Lancashire County Council, in conjunction with the two unitary authorities, has started a pilot project which involves using money from road-related fines being used to pay for road-safety improvements.
Over the next three years, the county council is expected to get around £7million from the Department for Transport, Local Government and the Regions. It will also give £1.2million of its own cash to supplement the scheme, which aims to help the police reach its target of reducing the number of people killed or seriously injured in accidents by 40 per cent.
Other aims include a 50 per cent reduction in the number of children killed or seriously injured and a 10 per cent reduction in slight injuries, all by 2005, five years ahead of Government targets.

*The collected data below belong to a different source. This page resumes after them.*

-- ==== Sys2Proof/Machine/Engine.lean ====
section
/-!
DEFINITION. What the engines of a core share: LS banks (R239), leaving a ring (R293), panel states at a start (R147, R354), flags and
signals of a completed entry (R48, R226-R228), and exact dot products (R49, R193).
-/

namespace Sys2Proof.Machine

/-! ### LS banks (R239) -/

/-- An engine asks for the banks that the streams and the engines before it, which use `busy` beside those taken already, leave
free in the cycle, or has them kept for it. -/
def State.engAskBeside (s : State) (t c : Nat) (g : Eng) (busy need : BitVec 32) : Bool × State :=
  let x := s.core t c
  let a := x.lsEng.get (engIdx g)
  let put := fun (a : LsAsk) (used : BitVec 32) => s.modCore t c fun x =>
    { x with lsUsed := x.lsUsed ||| used, lsEng := x.lsEng.set (engIdx g) a }
  if need == 0 then (true, s)
  else if a.given && need &&& ~~~a.want == 0 then (true, put ⟨0, 0, false⟩ 0)
  else if (x.lsUsed ||| busy) &&& need != 0 then (false, put ⟨need, a.starve + 1, false⟩ 0)
  else (true, put ⟨0, 0, false⟩ need)

def State.engAsk (s : State) (t c : Nat) (g : Eng) (need : BitVec 32) : Bool × State := s.engAskBeside t c g 0 need

/-- At the start of a cycle an access that has waited 16 cycles has its banks kept from the streams, in the order of the
engines; banks kept for one that did not come are free again (R239). -/
def Core.keepBanks (x : Core) : Core :=
  cls4.foldl (fun x k =>
    let a := x.lsEng.get k
    if a.given then { x with lsEng := x.lsEng.set k ⟨0, 0, false⟩ }
    else if 16 ≤ a.starve && x.lsUsed &&& a.want == 0 then
      { x with lsUsed := x.lsUsed ||| a.want, lsEng := x.lsEng.set k { a with given := true } }
    else x) x

/-- An engine asks for the banks of the slot at its ring's head, which it reads in the cycle in which it takes it (R239,
R292). -/
def State.slotAsk (s : State) (t c : Nat) (g : Eng) (more : BitVec 32) : Bool × State :=
  s.engAsk t c g (lsBanks (ringBase g + 64 * (((s.core t c).rings.get (engIdx g)).head % 64)) 64 ||| more)

/-! ### Ring heads (R226, R293) -/

/-- The company of an entry is being saved: its entries start no more (R182, R192, R300, R347). -/
def State.coStops (s : State) (t id : Nat) : Bool := s.companies.any fun c => c.tile == t && c.id == id && c.preempt == 3

/-- The company is being drained (R192, R328). -/
def State.coDrains (s : State) (t id : Nat) : Bool := s.companies.any fun c => c.tile == t && c.id == id && c.preempt == 1

/-- What a restored company has for a core that a unit has not taken back yet (R192, R300). -/
def State.restored (s : State) (t c : Nat) (f : SavedCore → Bool) : Option SavedCore :=
  s.savedCores.find? fun v => v.tile == t && v.core == c && f v && !s.coSaved v.launch t

/-- Change what is kept of a core. -/
def State.modSavedCore (s : State) (v : SavedCore) (f : SavedCore → SavedCore) : State :=
  { s with savedCores := s.savedCores.map fun w =>
      if w.launch == v.launch && w.tile == v.tile && w.core == v.core then f w else w }

/-- The engine is suspended on a signal that would overflow (R228). The port engine is one for all cores of its tile (R330). -/
def State.engHeld (s : State) (t c : Nat) (g : Eng) : Bool :=
  if g == .port then (s.tile t).cores.any fun e => (e.2.sigs.get (engIdx g)).held
  else ((s.core t c).sigs.get (engIdx g)).held

/-- The head of a ring that the engine may test: the engine is not suspended on a signal, the entry was enqueued at least two
cycles ago, and its company is not being saved. -/
def State.headOf (s : State) (t c : Nat) (g : Eng) : Option Slot :=
  let x := s.core t c
  if s.engHeld t c g then none
  else
    match x.head g with
    | some e => if e.w6.toNat + 2 ≤ s.cycles t && !s.coStops t e.companyId then some e else none
    | none => none

/-- The semaphore wait of an entry is met. -/
def Core.waitMet (x : Core) (e : Slot) : Bool := e.wcnt == 0 || decide (e.wcnt ≤ x.sem e.wsem)

/-- Subtract the wait count (R226). -/
def Core.takeWait (x : Core) (e : Slot) : Core :=
  if e.wcnt == 0 then x else x.setSem e.wsem (x.sem e.wsem - e.wcnt)

/-! ### Panels (R147, R172, R354) -/

/-- A panel is in an allowed state with no result in flight to it. -/
def Core.panelIn (x : Core) (p : Pan) (sts : List PSt) : Bool := sts.contains (x.pst p) && !x.flying p

def Core.setPans (x : Core) (ps : List Pan) (st : PSt) : Core := ps.foldl (fun x p => x.setPst p st) x

/-- An uncorrectable row among the first `n` rows of a panel, scale tags included where they are read. -/
def State.badPanel (s : State) (t c : Nat) (p : Pan) (n : Nat) (tags : Bool := false) : Option Nat :=
  (List.range n).find? fun r => s.badPanelRow t c p r tags

/-- Write whole rows of a panel from row `r` on. -/
def State.putRows (s : State) (t c : Nat) (p : Pan) (r : Nat) (rows : List (List Byte)) : State :=
  rows.zipIdx.foldl (fun s (bs, i) => s.putPanel t c p (r + i) 0 bs) s

/-- Make a panel's scale tags zero. -/
def State.zeroTags (s : State) (t c : Nat) (p : Pan) : State :=
  (List.range 64).foldl (fun s r => s.putTag t c p r 0 (List.replicate 32 0)) s

/-! ### Completed entries (R48, R226) -/

/-- The entry was enqueued by the task that the bank holds. -/
def Bank.owns (b : Bank) (e : Slot) : Bool :=
  b.occ && (b.company.extractLsb' 0 16).toNat == e.companyId && decide (b.since ≤ e.w6.toNat)

/-- Flags of an entry go to the cluster that enqueued it, to its saved image, or nowhere once the task has ended (R48). -/
def State.engineFlags (s : State) (t c : Nat) (e : Slot) (f : FFlags) : State :=
  let b := (s.core t c).bank e.bankNo
  let mark := fun (x : Cluster) => { x with fstat := x.fstat ||| f }
  if b.owns e then s.modCl ⟨t, c, e.bankNo, e.clNo⟩ mark
  else
    { s with saved := s.saved.map fun (v : Saved) =>
        if v.tile == t && v.core == c && companyId v.launch == e.companyId && decide (v.bank.since ≤ e.w6.toNat) then
          { v with bank := v.bank.modCl e.clNo mark }
        else v }

/-- Queue the signal of a completed entry (R171, R226). -/
def State.signal (s : State) (t c : Nat) (g : Eng) (e : Slot) : State :=
  if e.sinc == 0 then s
  else
    s.modCore t c fun x =>
      let q := x.sigs.get (engIdx g)
      { x with sigs := x.sigs.set (engIdx g) { q with q := q.q ++ [⟨e.ssem, e.sinc, e.clNo, e.bankNo⟩] } }

/-- An engine's first signal is added in phase 1, or held with a SEMOVF record (R227, R228). -/
def execEngineSignal (t c : Nat) (g : Eng) (s : State) : Out :=
  if !(u16 t && u16 c) then .fault .noSuchUnit
  else
    let x := s.core t c
    let q := x.sigs.get (engIdx g)
    match q.q with
    | [] => .next s
    | k :: ks =>
      if q.held then .next s
      else
        let v := x.sem k.sem + k.inc.toNat
        if 65535 < v then
          .next <| (s.modCore t c fun x => { x with sigs := x.sigs.set (engIdx g) { q with held := true } }).raise false
            { mkRec cSEMOVF t c kindU (1 + (engIdx g).val)
                (BitVec.ofNat 32 (k.sem.toNat + 256 * k.inc.toNat + 4096 * (engIdx g).val)) 0 with
              cl := k.cl.val, bank := k.bank, waiter := .sig t c g }
        else
          .next <| s.modCore t c fun x =>
            { x.setSem k.sem v with sigs := x.sigs.set (engIdx g) { q with q := ks } }

/-! ### Exact dot products (R49, R193) -/

/-- The exact sum of finite terms; a zero sum is negative only when every term is a negative zero (R471). -/
def sumFin (ts : List (Bool × Nat × Int)) : FVal :=
  let nz := ts.filter fun t => t.2.1 != 0
  match nz with
  | [] => .fin (!ts.isEmpty && ts.all fun t => t.1) 0 0
  | (_, _, e) :: r =>
    let e0 := r.foldl (fun m t => min m t.2.2) e
    let z := nz.foldl (fun z t => z + intAt t.1 t.2.1 t.2.2 e0) (0 : Int)
    .fin (decide (z < 0)) z.natAbs e0

/-- The exact sum of terms, with whether it is an invalid operation. -/
def sumVals (ts : List FVal) : FVal × Bool :=
  let pos := ts.any fun v => v == .inf false
  let neg := ts.any fun v => v == .inf true
  if ts.any FVal.isNan then (.nan false, ts.any FVal.sig)
  else if pos && neg then (.nan false, true)
  else if pos || neg then (.inf neg, false)
  else
    (sumFin (ts.filterMap fun v =>
      match v with
      | .fin n m e => some (n, m, e)
      | _ => none), false)

/-- The exact sum of the products of two lists. -/
def dotVals (xs ys : List FVal) : FVal × Bool :=
  let ps := xs.zipWith mulVal ys
  let (v, nv) := sumVals (ps.map (·.1))
  (v, nv || ps.any (·.2))

/-- d + s rounded to nearest even, from the code of d; an invalid sum sets NV (R45). -/
def accF32 (d : Nat) (s : FVal × Bool) : Nat × FFlags :=
  let (v, f) := fmtF32.add envRne (fmtF32.read d) s.1
  (v, f ||| flagIf s.2 fNV)

/-- Split a list into groups of `k`, the last one shorter; `n` bounds the number of groups. -/
def groups {α : Type} (k : Nat) : Nat → List α → List (List α)
  | 0, _ => []
  | _ + 1, [] => []
  | n + 1, x :: xs => (x :: xs).take k :: groups k n ((x :: xs).drop k)

end Sys2Proof.Machine
end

Currently, some 9,000 people are injured in road crashes, of which 1,000 are seriously injured and 70 people killed. If the project is successful, 580 fewer injuries will occur and 40 lives will be saved, helping to cut health costs by £9.6million.
A report to this week's meeting of the Lancashire County Council cabinet committee outlines how the project will succeed. A massive education and publicity initiative will be launched with the aim of changing people's attitudes towards speeding, drink-driving and the use of seatbelts.
A spokesman for the county council said: "This will be the most ambitious and largest local government media activity of its kinds in the UK.
"It will give the public of Lancashire the information which will enable them to re-appraise their attitude to speed in the knowledge of the potential consequences before being exposed to intense enforcement activity."
Speed awareness courses will also be offered to drivers who are slightly over the limit as an alternative to prosecution.
But the report has acted to allay councillors' concerns that the project will lead to speed cameras being indiscriminately placed across the county to help increase the number of fines.
The spokesman added: "Police activity will be centred on known high incidence crash hot spots and vulnerable areas such as school routes. But cameras will not be used at hotspots indiscriminately. The first option will be to determine whether engineering measures can be used to obtain casualty reduction."
A 'speed map' will also be produced to see if publicity has an affect on certain speed and casualty hotspots before cameras are installed.
The whole project is the result of a partnership between councils, Lancashire's health authorities and the Lancashire Magistrates Court. The scheme began on October 1 but will be officially launched on November 21.